当毗湿奴与湿婆走进牛节王的王宫接收他的奉献的时候,那金星之主苏羯罗已经在一旁愤然无比了——牛节王在王座之下奉献着自己的虔诚,可苏羯罗却站在王座之旁,台阶之上,冷眼旁观。

苏羯罗的冷眼旁观正被毗湿奴所见,然而那高尚的面容美丽的那罗延天却并没有因此而愤怒,他的脸上仍旧挂着笑容,那柔和的笑容让人见了,即刻会在心中生出无比的柔软,那世间所有的爱恨情仇也俱都被忘却,只剩下喜乐万分于胸口萦绕。

而这,于任何人来说,都代表了神性的光辉无限。

唯独苏羯罗却对此恨得深邃而难以改变。

苏羯罗记得那人类灭亡之日,他与金床、金目兄弟二人本打算做一番大事,可他却被湿婆吞入腹中……他当然知道湿婆的纯真,那天真的纯洁的人是不可能想到这样可怕的计划的,唯一能够想出这些的,便只有那罗延天——毗湿奴。

而想到这些,苏羯罗对毗湿奴的恨意就更为明显了。

他的恨意已然形成了黑色的云雾笼罩了他自己,那不祥的黑色将他整个人都涂抹成了漆黑的颜色,而他浑然不觉,仍旧用他的眼睛瞪着毗湿奴。

这时,湿婆抬起脚在地上狠狠一跺,将苏羯罗站立的位置震裂开来,直接就让这金星之主跌倒在地:“乌萨纳斯,你怎敢用你的眼睛盯着那罗延天!?”

“上主,我只是被那罗延天美丽的姿容所吸引!那罗延天的容貌美丽,是所有瑜伽修行者所冥想的对象,这几乎是世人都知道的事情,上主,请宽恕我吧!”

苏羯罗的话的说得实在好听,可是他这话有多少可信,那便是毗湿奴最为擅长分辨的事情了。而苏羯罗则认为自己既然已经向湿婆求助了,那么毗湿奴自然就会让开,不管这件事……可谁知,湿婆却转头看向毗湿奴,问:“那罗延,你是否相信苏羯罗的话?”

那罗延笑着摇了摇头,说道:“摩诃提婆,因他虔诚地信奉于你,我并不信他的话,可我愿意为你而宽恕他的罪孽。”

他这句话说完,苏羯罗即刻从地上的裂缝之中爬了上来,这样的事情让苏羯罗心中愤懑,他转身,甩了披帛就走,留给牛节王一个孤独的背影。

然而牛节王已经并没有关注苏羯罗了,他吧两位上主供奉起来,又供奉了女神拉克什米,甚至对南迪也以礼相待,而那吉祥的波哩湿尼他也未曾冷落……这样的牛节王,他所求的唯有一点:“我希望我的女儿,多福,她能多福多寿,我希望她的子孙能够成为国王,请答应我吧,上主,我希望我女儿的后人能够在这片大地上成为君主,请承诺我吧,伟大的宇宙庇护之所那罗延天。”

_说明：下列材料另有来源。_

-- ==== Sys2Proof/Machine/ExecRecords.lean ====
section
/-! DEFINITION. The meanings of the commands of black-box record, trace and telemetry. -/
namespace Sys2Proof.Machine
open Sys2Proof

/-- BB_COMPACTION (R656). -/
def execBbCompaction (s : State) : Host.Outcome State Fault Refusal :=
  onG s fun g => g.bbCompact

/-- BB_MIRROR_COPY (R657). -/
def execBbMirrorCopy (s : State) : Host.Outcome State Fault Refusal :=
  onG s fun g => g.bbMirror

/-- TRACE_BRANCH_FLUSH (R660). -/
def execTraceBranchFlush (p : Part) (src : Nat) (s : State) : Host.Outcome State Fault Refusal :=
  onPart s p (fun a => a.traceFlush src) fun g => g.traceFlush src

/-- TRACE_SYNC_TIMER (R661). -/
def execTraceSyncTimer (p : Part) (src : Nat) (s : State) : Host.Outcome State Fault Refusal :=
  onPart s p (fun a => a.traceSync src) fun g => g.traceSync src

/-- TRACE_DRAIN (R663). -/
def execTraceDrain (s : State) : Host.Outcome State Fault Refusal :=
  onG s fun g => g.traceDrain

/-- TRACE_TICK_TRIGGER (R665). -/
def execTraceTickTrigger (s : State) : Host.Outcome State Fault Refusal :=
  onG s fun g => g.traceTick

/-- TRACE_STOP (R665). -/
def execTraceStop (s : State) : Host.Outcome State Fault Refusal :=
  onG s fun g => g.traceStop

/-- SELF_TELEMETRY_LATCH (R667). -/
def execSelfTelemetryLatch (power : Nat) (s : State) : Host.Outcome State Fault Refusal :=
  onG s fun g => (g.onTel fun t => { t with power := power }).telLatch

end Sys2Proof.Machine
end

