/-- Tokens and attestation (19 R626–R631): a token that passes its checks opens its scope until its time and retires the nonce; FINISH
opens a session and END_SESSION ends it, a KEY_UPDATE or BIND restarts the bounce sequence; measurements and a die's record are answered from what
is held; without firmware the answer is Busy, and outside a session an AL_MEAS is refused.
The model's choices in it: log entries 10, 47, 48. -/
def Obligations.TokensAndAttestation : Prop :=
  ∀ (s : State) (mseq num mid lane : Nat) (b : List Byte) (ok doe : Bool), s.g.sys.pwr.rails = true →
    let g := s.g
    let said := fun (h : Gremon) code => h.host.mgmtOut = g.host.mgmtOut ++ [(svcSession, mseq, leBytes 4 code)]
    let code := leAt b 1 1
    let reply := fun (h : Gremon) (d : Bool) c x y bs => h.sys.prot.spdmOut = g.sys.prot.spdmOut ++ [(d, num, [0x13] ++ leBytes 1 c ++ leBytes 1 x ++ leBytes 1 y ++ bs)]
    let only := fun (h : Gremon) => { h with sys := g.sys } = g ∧ h.sys.prot.sessions = g.sys.prot.sessions
    let why := g.tokReason b ok
    (why ≠ 0 → DoneG (.svcToken mseq b ok) s fun h => said h why ∧ { h with host := g.host } = g) ∧
    (why = 0 → DoneG (.svcToken mseq b ok) s fun h => said h 0 ∧ h.sys.prot.token = some (leAt b 4 4, leAt b 32 8) ∧
      (∀ l, l < 512 → (g.die l).accepted = true → (h.die l).waiting.length = (g.die l).waiting.length + 1) ∧
      ∀ l, l < 512 → (g.die l).accepted = false → h.lane l = g.lane l) ∧
    ((g.sys.prot.token = none ∨ g.clock.own = .unset) → DoneG .tokenLapse s fun h => h = g) ∧
    (∀ t, g.sys.prot.token = some t → g.clock.own ≠ .unset → DoneG .tokenLapse s fun h => h.sys.prot.token = none ∧
      h.clock = g.clock.moveTo (1000000000 * t.2) ∧ h.log = g.log ∧ h.mem = g.mem) ∧
    (g.spdmBusy = true → DoneG (.spdmRequest doe num b) s (fun h => only h ∧ reply h doe 0x7F 3 g.busyFor []) ∧
      DoneG (.bind num mid) s (fun h => only h ∧ reply h true 0x7F 3 g.busyFor []) ∧
      DoneG (.alMeas doe num lane) s fun h => only h ∧ reply h doe 0x7F 3 g.busyFor []) ∧
    (g.spdmBusy = false →
      (code ∉ spdmCodes → DoneG (.spdmRequest doe num b) s fun h => only h ∧ reply h doe 0x7F 7 code []) ∧
      (code = 0xE5 → num < 16 → g.session doe num = none → DoneG (.spdmRequest doe num b) s fun h => reply h doe 0x65 0 0 [] ∧
        ∃ x, h.session doe num = some x ∧ x.mid = none ∧ x.beat = g.clk) ∧
      (code = 0xEC → DoneG (.spdmRequest doe num b) s fun h => reply h doe 0x6C 0 0 [] ∧ h.session doe num = none ∧
        ∀ d n, (d, n) ≠ (doe, num) → h.session d n = g.session d n) ∧
      (∀ x m, code = 0xE9 → g.session doe num = some x → x.mid = some m → DoneG (.spdmRequest doe num b) s fun h => reply h doe 0x69 0 0 [] ∧
        Tbl.get 0 h.host.sealIn m = 0 ∧ Tbl.get 0 h.host.sealOut m = 0 ∧ ∀ k, k ≠ m → Tbl.get 0 h.host.sealIn k = Tbl.get 0 g.host.sealIn k) ∧
      (∀ x, code = 0xE0 → leAt b 3 1 ≠ 0xFF → leAt b 3 1 ≠ 0 → g.measure (leAt b 3 1) = some x → DoneG (.spdmRequest doe num b) s fun h =>
        reply h doe 0x60 0 0 (leBytes 1 (leAt b 3 1) ++ leBytes 1 x.1 ++ leBytes 2 x.2.length ++ x.2)) ∧
      (code ∈ spdmCodes → code ≠ 0xE5 → code ≠ 0xEC → code ≠ 0xE9 → code ≠ 0xE0 → code ≠ 0x84 → DoneG (.spdmRequest doe num b) s fun h =>
        reply h doe (code - 0x80) 0 0 [] ∧ h.host = g.host) ∧
      (g.session true num = none → DoneG (.bind num mid) s fun h => only h ∧ reply h true 0x7F 6 0 []) ∧
      (∀ x, g.session true num = some x →
        let conf := ∃ q, q < 64 ∧ g.fld (kHq q 0x20) 11 0 = mid ∧ bit (g.reg (kHq q 0x20)) 12 = true
        let taken := ∃ y ∈ g.sessionsUp, y.mid = some mid ∧ y.num ≠ num
        ((¬conf ∨ taken ∨ mid = 0) → DoneG (.bind num mid) s fun h => only h ∧ reply h true 0x7F 1 0 []) ∧
        (conf → ¬taken → mid ≠ 0 → DoneG (.bind num mid) s fun h => reply h true 0x7E 0 0 [] ∧
          h.session true num = some { x with mid := some mid, beat := g.clk } ∧ Tbl.get 0 h.host.sealIn mid = 0 ∧ Tbl.get 0 h.host.sealOut mid = 0)) ∧
      (g.session doe num = none → DoneG (.alMeas doe num lane) s fun h => only h ∧ reply h doe 0x7F 6 0 []) ∧
      (g.session doe num ≠ none → 512 ≤ lane → DoneG (.alMeas doe num lane) s fun h => only h ∧ reply h doe 0x7F 1 0 []) ∧
      (g.session doe num ≠ none → lane < 512 → DoneG (.alMeas doe num lane) s fun h => only h ∧ reply h doe 0x7E 0 0 (g.measRecord lane true)))

/-- Black-box record, trace and self-telemetry (20 R656, R657, R660, R661, R663–R665, R667): compaction keeps every live record and invents none;
the mirror takes every committed group; a chunk of the source of highest priority goes to the sink; a trigger tick fires, and DELAY after it
collection stops; once a millisecond the counts are latched.
The model's choices in it: log entries 49, 50, 58. -/
def Obligations.GremonRecords : Prop :=
  ∀ (s : State) (n : Nat), s.g.sys.pwr.rails = true →
    let g := s.g
    let bb := g.sys.bb
    let t := g.sys.trc
    let x := Tbl.get TrcSrc.reset t.srcs n
    let src1 := fun (h : Gremon) => Tbl.get TrcSrc.reset h.sys.trc.srcs n
    (g.sys.pwr.brace = true → DoneG .bbCompaction s (fun h => h = g) ∧ DoneG .bbMirrorCopy s fun h => h = g) ∧
    (g.sys.pwr.brace = false → DoneG .bbMirrorCopy s fun h => h = { g with sys := { g.sys with bb := { bb with mirrored := bb.next } } }) ∧
    (g.sys.pwr.brace = false → (bb.recs.map (·.bseq)).Nodup → DoneG .bbCompaction s fun h => { h with sys := g.sys } = g ∧
      (∀ r ∈ bb.recs, bb.live r = true → ∃ y ∈ h.sys.bb.recs, { y with ext := r.ext } = r) ∧
      ∀ y ∈ h.sys.bb.recs, ∃ r ∈ bb.recs, { y with ext := r.ext } = r) ∧
    ((g.trcOn = false ∨ t.waiting = []) → DoneG .traceDrain s fun h => h = g) ∧
    (∀ src, g.trcOn = true → g.trcNext = some src →
      let pk := match takeFirst (fun (e : Nat × List Byte) => decide (e.1 = src)) t.dieQ with
        | some (e, _) => e.2
        | none => (takePackets 4096 (Tbl.get TrcSrc.reset t.srcs src).buf).1.flatten
      let chunk := leBytes 2 src ++ leBytes 2 pk.length ++ leBytes 4 (Tbl.get 0 t.cseq src) ++ padTo ((pk.length + 7) / 8 * 8) pk
      src ∈ t.waiting ∧ (∀ o ∈ t.waiting, g.trcPrio o ≤ g.trcPrio src) ∧
      (bit (g.reg 0x2000000) 1 = false → DoneG .traceDrain s fun h => h.sys.trc.port = t.port ++ chunk ∧ h.sys.trc.turn = src ∧
        Tbl.get 0 h.sys.trc.cseq src = (Tbl.get 0 t.cseq src + 1) % 2 ^ 32 ∧ { h with sys := g.sys } = g) ∧
      (bit (g.reg 0x2000000) 1 = true → t.wp + chunk.length ≤ trcReserve → g.lost 31 (hbmCna (hpaTrace + t.wp)) chunk.length = false → DoneG .traceDrain s fun h =>
        h.rdBytes (hbmCna (hpaTrace + t.wp)) chunk.length = chunk ∧ h.sys.trc.wp = t.wp + chunk.length ∧ h.sys.trc.turn = src ∧ h.log = g.log)) ∧
    (let fires := bit (g.reg 0x2000000) 5 = true ∧ t.state = 1 ∧ g.clock.own ≠ .unset
     (¬fires → DoneG .traceTickTrigger s fun h => h = g) ∧
     (fires → g.conf = true → DoneG .traceTickTrigger s fun h => h = g.moveTo (g.reg64 0x200000C)) ∧
     (fires → g.conf = false → (bit (g.reg 0x2000000) 1 = false ∨ bit (g.reg 0x2000000) 2 = true) → g.roomy = true →
       DoneG .traceTickTrigger s fun h => h.sys.trc.state = 2 ∧ h.sys.trc.trigAt = (g.moveTo (g.reg64 0x200000C)).clk ∧ g.Filed h .traceTrigger 0 [])) ∧
    (t.state ≠ 2 → DoneG .traceStop s fun h => h = g) ∧
    (t.state = 2 → DoneG .traceStop s fun h => h.sys.trc.state = 3 ∧ h.clock = (g.moveTo (t.trigAt + 1000 * g.reg 0x2000008)).clock ∧
      ((bit (g.reg 0x2000000) 1 = false ∨ bit (g.reg 0x2000000) 2 = true) → g.roomy = true → g.Filed h .traceStop 0 [])) ∧
    (x.bits = [] → DoneG (.traceBranchFlush .gremon n) s fun h => h = g) ∧
    (x.started = false → DoneG (.traceSyncTimer .gremon n) s fun h => h = g) ∧
    (g.coreTraced n = true →
      (x.bits ≠ [] → DoneG (.traceBranchFlush .gremon n) s fun h => { h with sys := g.sys } = g.moveTo (x.bitAt + 1000) ∧
        (src1 h).bits = [] ∧ (x.dropped = 0 → x.held + 5 ≤ 4096 → (src1 h).buf = x.buf ++ [pktBranch x.bits])) ∧
      (x.started = true → DoneG (.traceSyncTimer .gremon n) s fun h =>
        { h with sys := g.sys } = (if 4096 ≤ x.bytes then g else g.moveTo (x.syncAt + 100000)) ∧
        (src1 h).bits = [] ∧ (src1 h).bytes = 0 ∧ (src1 h).started = true ∧ (src1 h).syncAt = h.clk)) ∧
    (∀ power,
      let gm := { g with sys := { g.sys with tel := { g.sys.tel with power := power } } }.moveTo ((g.now / 1000000 + 1) * 1000000)
      DoneG (.selfTelemetryLatch power) s fun h => h.sys.tel.last = gm.telValues.map (·.toNat) ∧ h.sys.tel.power = power ∧ h.sys.tel.vinMin = g.sys.pwr.vin ∧
        (∀ i, i < 336 → telDelta i = true → Tbl.get 0 h.sys.tel.base i = gm.telCount i) ∧ h.clock = gm.clock)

摩诃提婆本不谷欠抬起手赐福于他,然而,那罗延却已经将手抬起:“祝福你,牛节王,我祝福你的女儿多福。”

且不管牛节王的感激之情多么热烈,从牛节王的宫殿里出来,摩诃提婆的脸色就一直阴沉着……他阴沉着脸色,甚至连波哩湿尼,这摩诃提婆的半身女神,她都不能在他面前玩闹了——可以看出,摩诃提婆到底有多愤怒。

他的怒意此刻就连那罗延伸出手去抓住他的肩膀也无济于事。

那罗延只好让南迪暂时停下,而他拉车摩诃提婆下了牛车,一双手抓着摩诃提婆,带着他一起往前走……南迪想要去追上两位上主,却被拉克什米女神拦住,他也便只好变成人形,为两位女神去寻找食物。

“侍奉好女神,正是侍奉好我的上主!”南迪这样说着,便快乐地去寻找水果——无论是什么水果,只要它能到女神的手中,就必然会变成香甜可口的,吉祥的果实,南迪笑着,伸出手去拽下一个芒果树上的芒果。

“这可真香啊!”他说着,将芒果放到大芭蕉叶上。

“老天啊,这里简直是芒果园!”他又看到了一颗芒果树,这棵树更是要比之前的那棵芒果树高大许多,“女神们一定会喜欢的!一定的!”他说着,就抬起脚又往前走,想要看看前面还有什么,然而,他走了没有几步路,就见一个年轻女孩子坐在石头上,双目紧闭,双手捏成莲花形状放在膝盖上……这是标准的冥想姿态,可是,一位年轻的女孩为何要冥想?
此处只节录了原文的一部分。